GIVEN DATA START

-- ==== Sys2Proof/Machine/Flags.lean ====
section
/-!
DEFINITION. STATUS, its write-one-to-clear bits and the IRQ level (10_state.md R35, R44, R49).
-/

namespace Sys2Proof.Machine

/-- STATUS.BUSY (10_state.md R35). -/
def State.busyBit (s : State) : Bool := s.seq == .build || s.seq == .busy

/-- STATUS.READY (10_state.md R35). -/
def State.readyBit (s : State) : Bool := s.seq == .idle || s.seq == .busy

/-- STATUS.FATAL (10_state.md R35). -/
def State.fatalBit (s : State) : Bool := s.seq == .fatal

/-- The code of STATUS.ECODE (60_exceptions.md R280). -/
def ErrorCode.bits (e : ErrorCode) : BitVec 4 :=
  match e with
  | .none => 0#4
  | .illegalOpcode => 1#4
  | .illegalField => 2#4
  | .notReady => 3#4
  | .busy => 4#4
  | .indexRange => 5#4
  | .addrRange => 6#4
  | .busError => 7#4

/-- STATUS as a host reads it (10_state.md R35): reserved bits are 0. -/
def statusWord (s : State) : Word :=
  0#20 ++ s.ecode.bits ++ 0#3 ++ BitVec.ofBool s.fatalBit ++ BitVec.ofBool s.err ++ BitVec.ofBool s.done
    ++ BitVec.ofBool s.readyBit ++ BitVec.ofBool s.busyBit

/-- The IRQ level (10_state.md R49). -/
def State.irq (s : State) : Bool := s.irqEn && (s.done || s.err)

/-- DONE is cleared where bit 2 of a STATUS write is 1 (10_state.md R35). -/
def clearDone (w : Word) (s : State) : State := { s with done := s.done && !w.getLsbD 2 }

/-- ERR and ECODE are cleared where bit 3 of a STATUS write is 1 (10_state.md R35, 60_exceptions.md R289). -/
def clearErr (w : Word) (s : State) : State :=
  { s with
    err := s.err && !w.getLsbD 3
    ecode := if w.getLsbD 3 then .none else s.ecode }

/-- A write of STATUS (10_state.md R35): only the two W1C bits have an effect. -/
def writeStatus (w : Word) (s : State) : State := clearErr w (clearDone w s)

/-- A write of CTRL (10_state.md R37): IRQ_EN always, the backend fields only if they are legal. -/
def writeCtrl (w : Word) (s : State) : State :=
  { s with
    irqEn := w.getLsbD 0
    sel := (legalWrite s.params.multistream w).getD s.sel }

end Sys2Proof.Machine
end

GIVEN DATA END

# TASK DIRECTIONS:
What you write must be the entries restated word for word, from the opening line through the one holding "60_exceptions.md R289). -/", with nothing else.

# SOLUTION TO THIS EXERCISE:
-- ==== Sys2Proof/Machine/Flags.lean ====
section
/-!
DEFINITION. STATUS, its write-one-to-clear bits and the IRQ level (10_state.md R35, R44, R49).
-/

namespace Sys2Proof.Machine

/-- STATUS.BUSY (10_state.md R35). -/
def State.busyBit (s : State) : Bool := s.seq == .build || s.seq == .busy

/-- STATUS.READY (10_state.md R35). -/
def State.readyBit (s : State) : Bool := s.seq == .idle || s.seq == .busy

/-- STATUS.FATAL (10_state.md R35). -/
def State.fatalBit (s : State) : Bool := s.seq == .fatal

/-- The code of STATUS.ECODE (60_exceptions.md R280). -/
def ErrorCode.bits (e : ErrorCode) : BitVec 4 :=
  match e with
  | .none => 0#4
  | .illegalOpcode => 1#4
  | .illegalField => 2#4
  | .notReady => 3#4
  | .busy => 4#4
  | .indexRange => 5#4
  | .addrRange => 6#4
  | .busError => 7#4

/-- STATUS as a host reads it (10_state.md R35): reserved bits are 0. -/
def statusWord (s : State) : Word :=
  0#20 ++ s.ecode.bits ++ 0#3 ++ BitVec.ofBool s.fatalBit ++ BitVec.ofBool s.err ++ BitVec.ofBool s.done
    ++ BitVec.ofBool s.readyBit ++ BitVec.ofBool s.busyBit

/-- The IRQ level (10_state.md R49). -/
def State.irq (s : State) : Bool := s.irqEn && (s.done || s.err)

/-- DONE is cleared where bit 2 of a STATUS write is 1 (10_state.md R35). -/
def clearDone (w : Word) (s : State) : State := { s with done := s.done && !w.getLsbD 2 }

/-- ERR and ECODE are cleared where bit 3 of a STATUS write is 1 (10_state.md R35, 60_exceptions.md R289). -/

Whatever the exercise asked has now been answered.